● What to produce
Find the line in the entries below that contains "-- ==== Sys2Proof/Syntax.lean". Repeat it exactly, and every line after it through the line that contains "registers (R295). -/".

● Records
****************

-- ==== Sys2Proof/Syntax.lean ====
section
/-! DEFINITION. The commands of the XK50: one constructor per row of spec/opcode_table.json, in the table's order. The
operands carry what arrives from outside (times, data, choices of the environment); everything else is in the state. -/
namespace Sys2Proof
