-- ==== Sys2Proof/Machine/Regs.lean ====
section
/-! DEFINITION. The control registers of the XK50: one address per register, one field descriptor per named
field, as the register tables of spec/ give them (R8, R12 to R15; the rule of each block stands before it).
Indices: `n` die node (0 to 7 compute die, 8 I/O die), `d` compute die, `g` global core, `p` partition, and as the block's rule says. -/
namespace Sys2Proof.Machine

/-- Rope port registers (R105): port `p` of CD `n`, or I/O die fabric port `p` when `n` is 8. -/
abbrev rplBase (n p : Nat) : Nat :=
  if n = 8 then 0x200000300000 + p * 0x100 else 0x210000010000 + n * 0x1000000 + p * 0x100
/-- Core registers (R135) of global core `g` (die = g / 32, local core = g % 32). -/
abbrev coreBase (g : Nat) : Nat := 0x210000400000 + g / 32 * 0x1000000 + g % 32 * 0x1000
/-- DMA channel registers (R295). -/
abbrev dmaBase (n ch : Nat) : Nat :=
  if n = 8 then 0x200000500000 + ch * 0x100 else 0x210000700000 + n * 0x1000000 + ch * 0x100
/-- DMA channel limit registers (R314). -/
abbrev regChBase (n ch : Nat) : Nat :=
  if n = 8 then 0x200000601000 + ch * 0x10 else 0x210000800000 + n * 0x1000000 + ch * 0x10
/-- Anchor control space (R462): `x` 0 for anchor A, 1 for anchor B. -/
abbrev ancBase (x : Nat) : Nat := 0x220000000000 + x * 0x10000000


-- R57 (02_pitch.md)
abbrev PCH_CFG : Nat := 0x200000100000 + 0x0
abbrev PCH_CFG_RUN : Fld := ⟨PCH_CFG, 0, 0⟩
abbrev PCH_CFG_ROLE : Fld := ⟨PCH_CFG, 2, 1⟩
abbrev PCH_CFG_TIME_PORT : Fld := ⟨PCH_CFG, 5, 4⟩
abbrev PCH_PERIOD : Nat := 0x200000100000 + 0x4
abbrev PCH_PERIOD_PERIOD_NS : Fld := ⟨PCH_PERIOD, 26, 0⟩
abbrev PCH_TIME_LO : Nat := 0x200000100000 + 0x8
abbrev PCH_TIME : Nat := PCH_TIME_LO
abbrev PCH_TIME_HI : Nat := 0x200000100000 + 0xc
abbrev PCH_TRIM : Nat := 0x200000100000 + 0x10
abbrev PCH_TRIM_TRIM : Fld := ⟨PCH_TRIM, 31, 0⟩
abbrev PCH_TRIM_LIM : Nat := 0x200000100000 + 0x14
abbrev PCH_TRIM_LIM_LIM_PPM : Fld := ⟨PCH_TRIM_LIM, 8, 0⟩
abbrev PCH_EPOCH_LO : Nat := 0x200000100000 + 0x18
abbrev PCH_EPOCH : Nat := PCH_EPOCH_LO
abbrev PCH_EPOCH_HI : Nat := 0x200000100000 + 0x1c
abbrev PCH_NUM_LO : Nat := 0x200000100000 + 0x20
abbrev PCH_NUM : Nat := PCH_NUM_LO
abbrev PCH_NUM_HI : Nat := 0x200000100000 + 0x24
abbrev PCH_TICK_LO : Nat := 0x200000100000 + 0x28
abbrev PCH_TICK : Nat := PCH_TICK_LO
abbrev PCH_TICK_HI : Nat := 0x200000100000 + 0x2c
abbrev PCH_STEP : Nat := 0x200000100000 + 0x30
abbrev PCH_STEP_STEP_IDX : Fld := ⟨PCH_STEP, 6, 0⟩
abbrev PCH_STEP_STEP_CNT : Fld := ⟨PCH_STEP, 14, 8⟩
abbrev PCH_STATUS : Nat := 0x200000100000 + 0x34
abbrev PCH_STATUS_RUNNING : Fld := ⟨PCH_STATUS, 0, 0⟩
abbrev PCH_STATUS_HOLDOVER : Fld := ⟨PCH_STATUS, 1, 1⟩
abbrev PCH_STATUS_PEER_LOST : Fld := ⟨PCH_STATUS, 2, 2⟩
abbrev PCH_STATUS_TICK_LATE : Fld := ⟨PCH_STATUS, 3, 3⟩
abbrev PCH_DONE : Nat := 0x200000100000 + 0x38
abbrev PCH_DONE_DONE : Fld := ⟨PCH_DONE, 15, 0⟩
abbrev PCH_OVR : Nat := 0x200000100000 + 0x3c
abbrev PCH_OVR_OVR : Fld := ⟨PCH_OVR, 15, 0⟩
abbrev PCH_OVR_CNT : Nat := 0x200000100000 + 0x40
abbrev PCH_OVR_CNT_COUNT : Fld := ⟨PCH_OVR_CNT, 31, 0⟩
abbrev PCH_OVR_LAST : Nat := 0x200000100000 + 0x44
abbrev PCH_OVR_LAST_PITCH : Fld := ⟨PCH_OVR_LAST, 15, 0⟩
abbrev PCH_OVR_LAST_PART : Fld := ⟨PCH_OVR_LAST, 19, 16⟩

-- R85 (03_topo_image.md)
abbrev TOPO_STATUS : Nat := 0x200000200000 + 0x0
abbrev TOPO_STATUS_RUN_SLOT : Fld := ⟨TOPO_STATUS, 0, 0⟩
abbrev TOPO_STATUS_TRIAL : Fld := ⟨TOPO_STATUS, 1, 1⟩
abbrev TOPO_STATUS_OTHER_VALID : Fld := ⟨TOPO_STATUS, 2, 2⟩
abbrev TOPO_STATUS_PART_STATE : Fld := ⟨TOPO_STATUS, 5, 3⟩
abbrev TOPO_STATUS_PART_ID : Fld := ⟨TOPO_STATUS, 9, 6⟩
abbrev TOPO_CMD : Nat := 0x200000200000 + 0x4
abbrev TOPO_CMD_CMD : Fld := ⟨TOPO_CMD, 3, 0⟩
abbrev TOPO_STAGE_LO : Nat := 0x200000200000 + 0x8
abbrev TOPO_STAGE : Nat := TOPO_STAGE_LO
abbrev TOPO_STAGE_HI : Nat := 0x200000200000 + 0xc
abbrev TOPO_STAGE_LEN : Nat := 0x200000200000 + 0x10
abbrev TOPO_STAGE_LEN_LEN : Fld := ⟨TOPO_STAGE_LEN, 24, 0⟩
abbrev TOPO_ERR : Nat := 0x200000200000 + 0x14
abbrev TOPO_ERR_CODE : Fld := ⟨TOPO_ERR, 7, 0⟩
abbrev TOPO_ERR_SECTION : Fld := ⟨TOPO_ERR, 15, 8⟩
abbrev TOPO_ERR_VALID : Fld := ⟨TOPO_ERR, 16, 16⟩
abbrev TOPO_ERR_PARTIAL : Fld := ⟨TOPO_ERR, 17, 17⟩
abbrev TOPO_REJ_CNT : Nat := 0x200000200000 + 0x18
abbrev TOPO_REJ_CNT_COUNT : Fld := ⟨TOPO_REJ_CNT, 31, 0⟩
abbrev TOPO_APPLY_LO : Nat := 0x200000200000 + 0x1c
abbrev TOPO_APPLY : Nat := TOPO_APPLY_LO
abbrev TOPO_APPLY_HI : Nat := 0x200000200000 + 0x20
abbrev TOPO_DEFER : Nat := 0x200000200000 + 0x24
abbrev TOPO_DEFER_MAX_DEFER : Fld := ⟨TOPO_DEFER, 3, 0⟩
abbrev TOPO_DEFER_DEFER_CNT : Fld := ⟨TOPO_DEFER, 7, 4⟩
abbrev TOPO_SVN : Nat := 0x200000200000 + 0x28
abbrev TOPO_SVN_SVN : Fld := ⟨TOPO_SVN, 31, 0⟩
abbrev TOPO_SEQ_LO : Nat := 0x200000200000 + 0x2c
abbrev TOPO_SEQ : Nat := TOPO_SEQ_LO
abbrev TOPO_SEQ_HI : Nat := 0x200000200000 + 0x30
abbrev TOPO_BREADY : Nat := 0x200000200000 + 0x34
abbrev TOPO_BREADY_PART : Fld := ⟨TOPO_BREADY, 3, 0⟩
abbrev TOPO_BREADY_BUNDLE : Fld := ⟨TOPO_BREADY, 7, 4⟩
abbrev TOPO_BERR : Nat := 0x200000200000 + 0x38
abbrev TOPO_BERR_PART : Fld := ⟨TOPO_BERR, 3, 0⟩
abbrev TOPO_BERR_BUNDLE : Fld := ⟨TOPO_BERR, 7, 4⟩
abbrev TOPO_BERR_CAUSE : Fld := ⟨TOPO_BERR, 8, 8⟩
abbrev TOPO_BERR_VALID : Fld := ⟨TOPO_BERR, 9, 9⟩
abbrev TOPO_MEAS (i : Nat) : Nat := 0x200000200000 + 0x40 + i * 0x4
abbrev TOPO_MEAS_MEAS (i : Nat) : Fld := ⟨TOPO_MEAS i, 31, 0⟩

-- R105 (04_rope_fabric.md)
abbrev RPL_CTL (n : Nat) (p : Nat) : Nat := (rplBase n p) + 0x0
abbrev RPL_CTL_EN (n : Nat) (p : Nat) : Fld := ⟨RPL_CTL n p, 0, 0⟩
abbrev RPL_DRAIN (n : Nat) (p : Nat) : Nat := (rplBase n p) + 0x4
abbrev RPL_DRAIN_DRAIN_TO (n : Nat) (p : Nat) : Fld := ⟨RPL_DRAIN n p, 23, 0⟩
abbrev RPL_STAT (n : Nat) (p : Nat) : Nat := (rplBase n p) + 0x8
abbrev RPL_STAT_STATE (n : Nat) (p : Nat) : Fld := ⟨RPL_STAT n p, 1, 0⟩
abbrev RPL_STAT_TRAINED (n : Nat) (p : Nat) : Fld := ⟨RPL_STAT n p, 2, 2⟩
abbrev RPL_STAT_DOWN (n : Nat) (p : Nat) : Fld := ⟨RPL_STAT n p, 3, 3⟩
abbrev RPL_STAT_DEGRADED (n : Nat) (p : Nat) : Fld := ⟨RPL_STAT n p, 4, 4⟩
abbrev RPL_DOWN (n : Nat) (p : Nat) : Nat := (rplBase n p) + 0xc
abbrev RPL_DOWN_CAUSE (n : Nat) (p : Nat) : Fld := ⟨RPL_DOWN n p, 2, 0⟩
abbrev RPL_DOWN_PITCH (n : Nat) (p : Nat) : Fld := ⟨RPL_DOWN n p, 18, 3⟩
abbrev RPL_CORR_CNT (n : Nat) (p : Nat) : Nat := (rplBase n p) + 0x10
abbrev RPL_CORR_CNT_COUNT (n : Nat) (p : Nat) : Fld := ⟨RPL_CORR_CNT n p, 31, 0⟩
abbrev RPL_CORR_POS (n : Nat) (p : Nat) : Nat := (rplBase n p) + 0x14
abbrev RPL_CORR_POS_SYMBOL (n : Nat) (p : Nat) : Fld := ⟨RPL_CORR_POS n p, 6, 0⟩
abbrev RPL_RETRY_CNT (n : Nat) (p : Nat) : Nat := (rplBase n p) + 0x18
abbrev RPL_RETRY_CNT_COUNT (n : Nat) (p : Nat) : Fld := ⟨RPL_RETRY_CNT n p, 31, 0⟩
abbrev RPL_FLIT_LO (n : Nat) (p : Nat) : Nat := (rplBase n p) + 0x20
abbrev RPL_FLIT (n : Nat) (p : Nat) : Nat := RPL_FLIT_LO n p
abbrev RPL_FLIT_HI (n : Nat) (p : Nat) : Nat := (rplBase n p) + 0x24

****************

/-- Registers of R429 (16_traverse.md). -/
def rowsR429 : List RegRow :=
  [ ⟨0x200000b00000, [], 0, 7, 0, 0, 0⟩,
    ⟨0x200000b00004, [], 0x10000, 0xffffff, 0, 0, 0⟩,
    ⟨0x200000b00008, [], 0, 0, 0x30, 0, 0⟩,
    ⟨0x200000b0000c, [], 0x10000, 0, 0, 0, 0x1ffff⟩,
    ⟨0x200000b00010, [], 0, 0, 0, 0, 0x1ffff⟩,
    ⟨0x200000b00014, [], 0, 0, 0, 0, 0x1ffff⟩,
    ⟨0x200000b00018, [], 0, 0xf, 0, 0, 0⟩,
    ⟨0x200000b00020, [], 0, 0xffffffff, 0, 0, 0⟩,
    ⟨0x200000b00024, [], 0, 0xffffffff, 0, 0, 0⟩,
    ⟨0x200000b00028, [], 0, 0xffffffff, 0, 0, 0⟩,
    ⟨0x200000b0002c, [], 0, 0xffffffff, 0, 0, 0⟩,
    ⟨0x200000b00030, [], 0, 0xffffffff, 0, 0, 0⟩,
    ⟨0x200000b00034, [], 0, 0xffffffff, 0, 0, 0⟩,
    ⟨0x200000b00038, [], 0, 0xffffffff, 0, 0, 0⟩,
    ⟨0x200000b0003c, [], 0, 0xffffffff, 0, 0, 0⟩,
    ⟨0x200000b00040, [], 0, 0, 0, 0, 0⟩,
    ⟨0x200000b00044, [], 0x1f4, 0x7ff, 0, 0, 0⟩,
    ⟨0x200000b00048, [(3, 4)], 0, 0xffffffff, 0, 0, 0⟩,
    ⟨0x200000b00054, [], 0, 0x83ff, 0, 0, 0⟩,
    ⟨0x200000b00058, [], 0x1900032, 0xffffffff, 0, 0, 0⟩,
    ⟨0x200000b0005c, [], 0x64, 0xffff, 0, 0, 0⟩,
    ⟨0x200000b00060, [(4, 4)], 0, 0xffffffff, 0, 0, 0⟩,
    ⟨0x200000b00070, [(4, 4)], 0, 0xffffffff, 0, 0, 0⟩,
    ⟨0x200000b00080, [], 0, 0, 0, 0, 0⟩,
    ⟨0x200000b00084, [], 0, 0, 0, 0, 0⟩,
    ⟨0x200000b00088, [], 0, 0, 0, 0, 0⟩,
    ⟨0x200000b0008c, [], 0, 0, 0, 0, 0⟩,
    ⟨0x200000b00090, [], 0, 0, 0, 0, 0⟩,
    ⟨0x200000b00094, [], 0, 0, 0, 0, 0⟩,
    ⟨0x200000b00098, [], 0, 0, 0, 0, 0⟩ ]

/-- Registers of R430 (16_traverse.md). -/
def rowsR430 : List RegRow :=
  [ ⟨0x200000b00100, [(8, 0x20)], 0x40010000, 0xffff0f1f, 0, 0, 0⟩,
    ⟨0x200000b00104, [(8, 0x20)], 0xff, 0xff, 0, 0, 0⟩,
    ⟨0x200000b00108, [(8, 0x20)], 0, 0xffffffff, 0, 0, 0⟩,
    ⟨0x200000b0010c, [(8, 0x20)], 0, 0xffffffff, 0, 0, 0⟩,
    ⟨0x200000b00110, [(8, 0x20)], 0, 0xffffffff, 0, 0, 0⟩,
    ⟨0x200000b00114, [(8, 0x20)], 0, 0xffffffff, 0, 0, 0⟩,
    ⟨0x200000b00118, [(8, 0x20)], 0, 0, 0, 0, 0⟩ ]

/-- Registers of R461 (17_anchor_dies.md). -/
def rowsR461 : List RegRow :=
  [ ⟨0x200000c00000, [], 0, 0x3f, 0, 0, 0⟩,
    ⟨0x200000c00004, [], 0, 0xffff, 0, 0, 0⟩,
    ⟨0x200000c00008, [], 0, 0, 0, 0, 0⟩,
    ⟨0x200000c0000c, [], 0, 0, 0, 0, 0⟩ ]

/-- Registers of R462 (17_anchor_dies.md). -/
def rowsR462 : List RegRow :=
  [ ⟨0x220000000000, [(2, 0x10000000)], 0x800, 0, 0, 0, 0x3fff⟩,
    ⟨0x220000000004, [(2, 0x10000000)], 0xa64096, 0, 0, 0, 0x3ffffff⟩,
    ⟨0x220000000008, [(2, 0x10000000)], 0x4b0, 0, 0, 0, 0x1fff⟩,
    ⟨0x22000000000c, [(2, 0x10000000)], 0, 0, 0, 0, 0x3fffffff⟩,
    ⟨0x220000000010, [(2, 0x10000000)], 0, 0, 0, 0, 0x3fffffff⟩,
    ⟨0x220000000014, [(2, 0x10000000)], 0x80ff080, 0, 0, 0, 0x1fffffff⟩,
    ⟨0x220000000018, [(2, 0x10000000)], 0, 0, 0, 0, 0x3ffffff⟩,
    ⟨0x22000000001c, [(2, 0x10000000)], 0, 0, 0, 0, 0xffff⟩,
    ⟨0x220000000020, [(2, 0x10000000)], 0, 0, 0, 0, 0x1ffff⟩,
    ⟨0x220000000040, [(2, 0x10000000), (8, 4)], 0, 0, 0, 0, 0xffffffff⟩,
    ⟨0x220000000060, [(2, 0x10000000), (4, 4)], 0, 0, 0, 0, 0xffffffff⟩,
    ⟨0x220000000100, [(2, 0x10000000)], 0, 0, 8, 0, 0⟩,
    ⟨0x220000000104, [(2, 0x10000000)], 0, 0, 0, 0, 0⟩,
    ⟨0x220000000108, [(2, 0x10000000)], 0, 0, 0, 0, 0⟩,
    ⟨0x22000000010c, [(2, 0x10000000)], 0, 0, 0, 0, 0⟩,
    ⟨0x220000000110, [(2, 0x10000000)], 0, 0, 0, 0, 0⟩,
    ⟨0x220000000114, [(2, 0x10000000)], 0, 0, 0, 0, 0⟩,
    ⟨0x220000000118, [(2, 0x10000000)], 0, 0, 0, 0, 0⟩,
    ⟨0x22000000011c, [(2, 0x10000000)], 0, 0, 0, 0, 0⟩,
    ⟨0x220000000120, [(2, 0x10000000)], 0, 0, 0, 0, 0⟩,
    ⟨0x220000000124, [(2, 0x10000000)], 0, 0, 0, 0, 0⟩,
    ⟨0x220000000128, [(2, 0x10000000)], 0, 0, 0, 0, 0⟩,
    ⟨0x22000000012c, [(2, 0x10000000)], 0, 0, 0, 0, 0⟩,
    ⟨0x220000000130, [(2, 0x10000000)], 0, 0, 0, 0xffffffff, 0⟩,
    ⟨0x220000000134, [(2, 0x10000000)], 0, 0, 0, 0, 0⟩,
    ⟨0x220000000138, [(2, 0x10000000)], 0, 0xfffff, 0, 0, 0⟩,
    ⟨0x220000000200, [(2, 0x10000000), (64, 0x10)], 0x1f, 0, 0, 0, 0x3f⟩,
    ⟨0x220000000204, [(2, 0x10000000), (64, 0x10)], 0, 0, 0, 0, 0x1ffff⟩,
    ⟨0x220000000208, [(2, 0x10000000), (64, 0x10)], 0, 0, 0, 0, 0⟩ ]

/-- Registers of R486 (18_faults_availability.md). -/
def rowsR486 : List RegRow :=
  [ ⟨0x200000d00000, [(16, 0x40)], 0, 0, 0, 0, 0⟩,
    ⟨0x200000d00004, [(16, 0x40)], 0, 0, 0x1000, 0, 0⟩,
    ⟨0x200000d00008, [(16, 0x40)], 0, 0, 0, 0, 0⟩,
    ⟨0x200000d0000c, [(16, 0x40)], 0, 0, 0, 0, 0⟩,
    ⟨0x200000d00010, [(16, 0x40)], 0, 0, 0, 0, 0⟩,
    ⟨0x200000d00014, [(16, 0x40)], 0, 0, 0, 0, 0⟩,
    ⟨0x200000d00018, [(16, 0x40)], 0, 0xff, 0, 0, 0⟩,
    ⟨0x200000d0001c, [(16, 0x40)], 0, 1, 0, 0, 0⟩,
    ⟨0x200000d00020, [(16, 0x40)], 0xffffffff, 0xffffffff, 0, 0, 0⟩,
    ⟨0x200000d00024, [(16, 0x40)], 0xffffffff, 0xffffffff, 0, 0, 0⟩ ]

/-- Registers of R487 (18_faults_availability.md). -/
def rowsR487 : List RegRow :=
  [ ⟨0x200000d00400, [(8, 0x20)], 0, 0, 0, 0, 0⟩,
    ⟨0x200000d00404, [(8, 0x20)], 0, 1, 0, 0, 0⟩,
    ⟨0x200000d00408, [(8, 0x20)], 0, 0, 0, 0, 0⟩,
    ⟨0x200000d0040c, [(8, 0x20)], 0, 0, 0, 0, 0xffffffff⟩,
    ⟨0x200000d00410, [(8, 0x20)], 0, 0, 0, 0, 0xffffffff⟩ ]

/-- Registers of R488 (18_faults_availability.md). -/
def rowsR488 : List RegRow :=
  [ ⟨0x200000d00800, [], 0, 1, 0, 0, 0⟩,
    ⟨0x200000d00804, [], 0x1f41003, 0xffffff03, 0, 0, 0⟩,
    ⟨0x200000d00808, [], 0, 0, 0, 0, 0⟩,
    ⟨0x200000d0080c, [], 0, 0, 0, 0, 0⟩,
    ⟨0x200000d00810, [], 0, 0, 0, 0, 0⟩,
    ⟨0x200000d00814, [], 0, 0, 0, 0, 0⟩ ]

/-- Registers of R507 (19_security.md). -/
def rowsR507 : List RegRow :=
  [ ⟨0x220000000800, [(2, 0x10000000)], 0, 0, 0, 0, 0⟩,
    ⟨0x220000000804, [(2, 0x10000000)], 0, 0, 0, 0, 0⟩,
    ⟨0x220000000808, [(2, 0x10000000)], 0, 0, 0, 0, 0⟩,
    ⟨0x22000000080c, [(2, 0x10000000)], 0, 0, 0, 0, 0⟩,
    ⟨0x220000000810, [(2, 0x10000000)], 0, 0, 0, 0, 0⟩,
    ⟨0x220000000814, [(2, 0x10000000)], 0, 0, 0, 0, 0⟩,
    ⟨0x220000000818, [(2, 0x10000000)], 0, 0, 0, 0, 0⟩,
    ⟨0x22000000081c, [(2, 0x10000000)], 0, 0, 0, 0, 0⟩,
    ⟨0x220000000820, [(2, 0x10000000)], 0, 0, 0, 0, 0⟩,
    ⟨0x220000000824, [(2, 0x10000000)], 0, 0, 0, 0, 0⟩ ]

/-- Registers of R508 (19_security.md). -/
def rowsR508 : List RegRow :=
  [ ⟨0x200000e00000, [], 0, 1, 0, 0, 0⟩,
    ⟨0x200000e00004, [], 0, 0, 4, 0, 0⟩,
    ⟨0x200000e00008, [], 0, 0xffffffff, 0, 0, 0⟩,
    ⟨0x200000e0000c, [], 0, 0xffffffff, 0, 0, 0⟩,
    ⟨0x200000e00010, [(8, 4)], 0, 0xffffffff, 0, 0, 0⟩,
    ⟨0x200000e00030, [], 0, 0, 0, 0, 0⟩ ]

****************

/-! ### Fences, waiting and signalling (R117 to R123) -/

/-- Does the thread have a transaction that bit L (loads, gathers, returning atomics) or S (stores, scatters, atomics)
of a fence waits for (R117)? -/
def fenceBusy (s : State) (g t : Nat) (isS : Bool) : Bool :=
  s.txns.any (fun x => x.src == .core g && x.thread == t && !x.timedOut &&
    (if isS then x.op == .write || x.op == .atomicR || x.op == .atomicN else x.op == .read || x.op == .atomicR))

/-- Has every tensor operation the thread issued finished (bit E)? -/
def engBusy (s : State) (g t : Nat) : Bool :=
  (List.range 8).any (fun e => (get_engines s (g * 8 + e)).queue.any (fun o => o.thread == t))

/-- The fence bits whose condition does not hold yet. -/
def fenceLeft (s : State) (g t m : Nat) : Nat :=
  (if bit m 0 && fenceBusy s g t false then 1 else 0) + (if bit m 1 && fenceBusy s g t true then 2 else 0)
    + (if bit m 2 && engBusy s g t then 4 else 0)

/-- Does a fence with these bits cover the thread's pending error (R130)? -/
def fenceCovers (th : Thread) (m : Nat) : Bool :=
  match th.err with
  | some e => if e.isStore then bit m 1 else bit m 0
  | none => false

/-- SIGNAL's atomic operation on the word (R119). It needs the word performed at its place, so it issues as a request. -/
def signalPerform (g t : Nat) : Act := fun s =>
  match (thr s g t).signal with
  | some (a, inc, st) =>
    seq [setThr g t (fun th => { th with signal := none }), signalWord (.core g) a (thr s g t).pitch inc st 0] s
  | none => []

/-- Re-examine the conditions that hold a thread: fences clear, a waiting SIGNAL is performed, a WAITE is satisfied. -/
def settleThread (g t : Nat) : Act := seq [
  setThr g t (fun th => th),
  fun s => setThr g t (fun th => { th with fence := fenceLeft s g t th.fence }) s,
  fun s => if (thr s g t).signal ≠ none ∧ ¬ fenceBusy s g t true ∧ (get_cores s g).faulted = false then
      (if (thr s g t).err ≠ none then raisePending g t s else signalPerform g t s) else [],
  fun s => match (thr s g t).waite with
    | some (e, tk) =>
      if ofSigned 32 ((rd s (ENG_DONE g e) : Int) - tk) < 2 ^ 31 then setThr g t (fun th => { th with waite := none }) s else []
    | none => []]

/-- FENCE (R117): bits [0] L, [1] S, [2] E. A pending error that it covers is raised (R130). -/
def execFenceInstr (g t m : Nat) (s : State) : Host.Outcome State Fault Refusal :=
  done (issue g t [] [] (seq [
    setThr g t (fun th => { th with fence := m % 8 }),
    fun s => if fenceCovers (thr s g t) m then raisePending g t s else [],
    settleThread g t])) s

****************

● Reply to the task
-- ==== Sys2Proof/Syntax.lean ====
section
/-! DEFINITION. The commands of the XK50: one constructor per row of spec/opcode_table.json, in the table's order. The
operands carry what arrives from outside (times, data, choices of the environment); everything else is in the state. -/
namespace Sys2Proof
-- ==== Sys2Proof/Machine/Regs.lean ====
section
/-! DEFINITION. The control registers of the XK50: one address per register, one field descriptor per named
field, as the register tables of spec/ give them (R8, R12 to R15; the rule of each block stands before it).
Indices: `n` die node (0 to 7 compute die, 8 I/O die), `d` compute die, `g` global core, `p` partition, and as the block's rule says. -/
namespace Sys2Proof.Machine

/-- Rope port registers (R105): port `p` of CD `n`, or I/O die fabric port `p` when `n` is 8. -/
abbrev rplBase (n p : Nat) : Nat :=
  if n = 8 then 0x200000300000 + p * 0x100 else 0x210000010000 + n * 0x1000000 + p * 0x100
/-- Core registers (R135) of global core `g` (die = g / 32, local core = g % 32). -/
abbrev coreBase (g : Nat) : Nat := 0x210000400000 + g / 32 * 0x1000000 + g % 32 * 0x1000
/-- DMA channel registers (R295). -/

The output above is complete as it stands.